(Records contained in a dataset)
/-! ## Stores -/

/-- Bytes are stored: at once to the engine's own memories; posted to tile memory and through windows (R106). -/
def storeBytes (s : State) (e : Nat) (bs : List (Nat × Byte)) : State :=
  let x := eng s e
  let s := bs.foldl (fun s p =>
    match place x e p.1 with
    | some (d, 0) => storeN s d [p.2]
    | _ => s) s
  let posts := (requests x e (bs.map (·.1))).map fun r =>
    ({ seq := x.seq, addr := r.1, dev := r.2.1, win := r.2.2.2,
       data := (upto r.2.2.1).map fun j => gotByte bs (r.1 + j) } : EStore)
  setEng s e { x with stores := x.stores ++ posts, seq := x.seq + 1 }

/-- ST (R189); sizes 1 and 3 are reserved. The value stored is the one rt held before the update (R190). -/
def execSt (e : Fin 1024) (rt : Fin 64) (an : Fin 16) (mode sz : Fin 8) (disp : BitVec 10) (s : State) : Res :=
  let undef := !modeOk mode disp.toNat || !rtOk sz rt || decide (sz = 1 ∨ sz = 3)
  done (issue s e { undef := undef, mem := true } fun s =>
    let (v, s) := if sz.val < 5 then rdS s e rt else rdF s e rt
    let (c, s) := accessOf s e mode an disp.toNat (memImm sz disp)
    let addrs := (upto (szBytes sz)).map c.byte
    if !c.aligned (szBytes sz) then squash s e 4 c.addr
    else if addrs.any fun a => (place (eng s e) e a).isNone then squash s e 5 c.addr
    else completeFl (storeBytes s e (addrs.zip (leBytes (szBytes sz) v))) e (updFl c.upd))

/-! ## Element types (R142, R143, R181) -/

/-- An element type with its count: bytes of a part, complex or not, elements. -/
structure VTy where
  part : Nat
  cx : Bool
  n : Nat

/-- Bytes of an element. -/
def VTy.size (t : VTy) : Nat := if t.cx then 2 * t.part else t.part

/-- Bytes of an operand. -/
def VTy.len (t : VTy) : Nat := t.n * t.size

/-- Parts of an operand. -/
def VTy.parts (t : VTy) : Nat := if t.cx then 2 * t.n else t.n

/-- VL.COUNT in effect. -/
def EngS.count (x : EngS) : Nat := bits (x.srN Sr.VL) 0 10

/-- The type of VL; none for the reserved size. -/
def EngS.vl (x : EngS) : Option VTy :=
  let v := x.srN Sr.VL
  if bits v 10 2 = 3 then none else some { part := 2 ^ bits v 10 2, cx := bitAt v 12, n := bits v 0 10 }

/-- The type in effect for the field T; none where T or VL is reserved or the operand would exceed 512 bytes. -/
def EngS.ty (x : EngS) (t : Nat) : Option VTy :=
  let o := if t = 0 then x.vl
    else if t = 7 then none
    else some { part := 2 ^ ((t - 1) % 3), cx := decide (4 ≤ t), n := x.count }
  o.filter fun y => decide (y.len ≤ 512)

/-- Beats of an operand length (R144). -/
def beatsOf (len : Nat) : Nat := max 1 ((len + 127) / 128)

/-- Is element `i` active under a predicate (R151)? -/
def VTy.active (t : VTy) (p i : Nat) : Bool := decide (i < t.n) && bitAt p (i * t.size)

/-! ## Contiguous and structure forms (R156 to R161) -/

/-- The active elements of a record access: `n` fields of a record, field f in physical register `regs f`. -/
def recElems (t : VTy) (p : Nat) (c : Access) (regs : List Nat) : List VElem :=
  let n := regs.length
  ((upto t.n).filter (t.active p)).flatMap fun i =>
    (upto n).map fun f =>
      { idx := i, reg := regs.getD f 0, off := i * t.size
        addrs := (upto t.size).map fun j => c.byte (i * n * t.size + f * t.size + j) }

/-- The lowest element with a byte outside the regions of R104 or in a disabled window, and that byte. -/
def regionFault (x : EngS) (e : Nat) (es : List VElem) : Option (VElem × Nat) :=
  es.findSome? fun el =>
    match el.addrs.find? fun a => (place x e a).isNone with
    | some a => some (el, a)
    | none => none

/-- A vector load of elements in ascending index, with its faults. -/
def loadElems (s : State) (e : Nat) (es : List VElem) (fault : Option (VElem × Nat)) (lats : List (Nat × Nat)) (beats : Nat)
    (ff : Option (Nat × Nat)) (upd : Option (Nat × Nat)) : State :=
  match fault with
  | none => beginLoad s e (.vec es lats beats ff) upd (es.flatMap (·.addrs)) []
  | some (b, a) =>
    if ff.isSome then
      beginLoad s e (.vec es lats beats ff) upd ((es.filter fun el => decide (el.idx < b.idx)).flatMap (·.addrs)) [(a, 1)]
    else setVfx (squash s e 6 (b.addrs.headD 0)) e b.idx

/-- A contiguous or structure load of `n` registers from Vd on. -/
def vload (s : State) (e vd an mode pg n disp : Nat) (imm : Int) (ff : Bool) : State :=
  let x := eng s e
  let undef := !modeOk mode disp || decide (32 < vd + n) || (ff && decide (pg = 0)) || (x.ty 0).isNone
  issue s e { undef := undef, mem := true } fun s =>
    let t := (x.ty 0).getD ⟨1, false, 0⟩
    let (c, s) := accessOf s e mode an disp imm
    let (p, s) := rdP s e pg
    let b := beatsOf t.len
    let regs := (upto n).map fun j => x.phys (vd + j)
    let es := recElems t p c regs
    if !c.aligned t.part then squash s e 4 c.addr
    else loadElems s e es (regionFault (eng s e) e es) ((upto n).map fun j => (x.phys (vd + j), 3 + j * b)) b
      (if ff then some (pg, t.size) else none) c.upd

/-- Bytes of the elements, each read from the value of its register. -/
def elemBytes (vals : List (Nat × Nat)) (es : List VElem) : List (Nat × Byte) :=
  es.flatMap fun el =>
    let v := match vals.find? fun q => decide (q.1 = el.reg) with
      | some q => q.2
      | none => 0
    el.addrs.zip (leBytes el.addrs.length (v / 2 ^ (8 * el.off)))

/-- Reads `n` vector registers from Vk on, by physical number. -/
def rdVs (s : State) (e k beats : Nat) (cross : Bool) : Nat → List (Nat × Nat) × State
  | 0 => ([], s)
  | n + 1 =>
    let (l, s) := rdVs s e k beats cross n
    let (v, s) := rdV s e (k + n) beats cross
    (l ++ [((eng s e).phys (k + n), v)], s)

What needs to be done: State how many lines of the entries include the word "reserved", giving that number by itself.

Solution: 3